■ Your task:
Of all the lines in the records below, copy only those that contain the string "listBits".

Stored data:

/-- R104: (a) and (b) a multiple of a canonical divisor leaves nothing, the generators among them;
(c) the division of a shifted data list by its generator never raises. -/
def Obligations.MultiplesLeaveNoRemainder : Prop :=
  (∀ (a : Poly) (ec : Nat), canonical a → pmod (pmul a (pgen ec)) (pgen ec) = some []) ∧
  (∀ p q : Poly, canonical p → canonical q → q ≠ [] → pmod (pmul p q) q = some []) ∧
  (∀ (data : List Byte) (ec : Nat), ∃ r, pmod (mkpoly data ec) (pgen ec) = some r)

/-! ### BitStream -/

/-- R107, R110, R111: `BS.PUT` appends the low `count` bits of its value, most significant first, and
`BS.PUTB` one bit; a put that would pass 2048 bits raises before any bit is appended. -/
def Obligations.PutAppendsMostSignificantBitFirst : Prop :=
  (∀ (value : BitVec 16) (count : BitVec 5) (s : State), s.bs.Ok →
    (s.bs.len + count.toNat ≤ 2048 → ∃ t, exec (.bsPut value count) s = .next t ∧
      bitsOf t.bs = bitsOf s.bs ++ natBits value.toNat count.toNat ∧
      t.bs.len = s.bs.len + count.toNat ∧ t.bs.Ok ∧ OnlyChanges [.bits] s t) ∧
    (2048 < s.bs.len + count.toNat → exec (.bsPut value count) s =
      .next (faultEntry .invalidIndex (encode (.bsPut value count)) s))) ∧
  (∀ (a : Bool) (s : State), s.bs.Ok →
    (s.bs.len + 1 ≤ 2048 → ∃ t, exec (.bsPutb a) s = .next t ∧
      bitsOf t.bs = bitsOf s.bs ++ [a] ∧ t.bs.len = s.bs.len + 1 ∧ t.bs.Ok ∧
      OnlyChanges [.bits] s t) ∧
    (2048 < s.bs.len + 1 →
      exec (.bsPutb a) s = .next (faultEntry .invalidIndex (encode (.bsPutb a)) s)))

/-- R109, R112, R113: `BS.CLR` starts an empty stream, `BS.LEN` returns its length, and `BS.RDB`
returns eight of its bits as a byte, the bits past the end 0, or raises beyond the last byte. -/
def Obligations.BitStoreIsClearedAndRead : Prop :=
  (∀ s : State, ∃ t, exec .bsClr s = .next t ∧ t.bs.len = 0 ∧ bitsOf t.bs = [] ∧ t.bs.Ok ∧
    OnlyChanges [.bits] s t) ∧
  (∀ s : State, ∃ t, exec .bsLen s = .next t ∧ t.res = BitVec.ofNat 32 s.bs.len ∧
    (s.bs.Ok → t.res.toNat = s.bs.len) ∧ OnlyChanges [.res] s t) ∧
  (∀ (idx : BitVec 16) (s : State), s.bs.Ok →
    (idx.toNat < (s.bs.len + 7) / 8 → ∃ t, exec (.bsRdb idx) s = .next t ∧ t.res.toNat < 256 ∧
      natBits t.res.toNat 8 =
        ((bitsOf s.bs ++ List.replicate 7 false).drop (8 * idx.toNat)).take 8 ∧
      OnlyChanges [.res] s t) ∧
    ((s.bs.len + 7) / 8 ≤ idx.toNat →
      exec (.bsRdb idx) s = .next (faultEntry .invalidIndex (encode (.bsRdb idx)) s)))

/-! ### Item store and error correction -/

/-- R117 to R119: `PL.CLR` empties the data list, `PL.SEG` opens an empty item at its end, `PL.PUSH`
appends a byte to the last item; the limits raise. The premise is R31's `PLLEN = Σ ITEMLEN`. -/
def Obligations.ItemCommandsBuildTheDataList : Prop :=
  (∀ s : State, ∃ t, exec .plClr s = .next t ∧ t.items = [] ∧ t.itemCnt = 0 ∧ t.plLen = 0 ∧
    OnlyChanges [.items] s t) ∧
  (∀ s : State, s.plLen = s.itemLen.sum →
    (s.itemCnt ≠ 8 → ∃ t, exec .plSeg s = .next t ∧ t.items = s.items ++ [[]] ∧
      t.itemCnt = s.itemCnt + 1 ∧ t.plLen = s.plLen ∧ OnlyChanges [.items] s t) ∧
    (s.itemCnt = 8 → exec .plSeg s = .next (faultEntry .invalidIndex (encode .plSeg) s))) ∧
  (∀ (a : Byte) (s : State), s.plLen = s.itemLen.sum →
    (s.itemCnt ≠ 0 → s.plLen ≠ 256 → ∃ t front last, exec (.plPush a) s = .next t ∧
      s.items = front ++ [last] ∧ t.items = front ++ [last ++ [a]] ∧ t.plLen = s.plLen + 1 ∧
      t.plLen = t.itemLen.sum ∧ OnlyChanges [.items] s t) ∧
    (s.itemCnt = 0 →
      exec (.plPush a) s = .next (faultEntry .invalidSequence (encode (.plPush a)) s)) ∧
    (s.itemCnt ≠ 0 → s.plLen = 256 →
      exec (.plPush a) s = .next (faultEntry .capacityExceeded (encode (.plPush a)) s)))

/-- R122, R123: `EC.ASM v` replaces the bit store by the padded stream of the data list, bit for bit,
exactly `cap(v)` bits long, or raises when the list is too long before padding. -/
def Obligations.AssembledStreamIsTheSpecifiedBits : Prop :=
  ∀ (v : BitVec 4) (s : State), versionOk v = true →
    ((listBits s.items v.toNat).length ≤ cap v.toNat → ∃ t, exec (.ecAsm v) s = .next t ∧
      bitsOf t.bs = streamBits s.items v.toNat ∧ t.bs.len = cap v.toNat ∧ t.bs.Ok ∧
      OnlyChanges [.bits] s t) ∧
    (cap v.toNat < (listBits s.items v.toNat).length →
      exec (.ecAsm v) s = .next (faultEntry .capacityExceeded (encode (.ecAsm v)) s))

■ Answer below:
    ((listBits s.items v.toNat).length ≤ cap v.toNat → ∃ t, exec (.ecAsm v) s = .next t ∧
    (cap v.toNat < (listBits s.items v.toNat).length →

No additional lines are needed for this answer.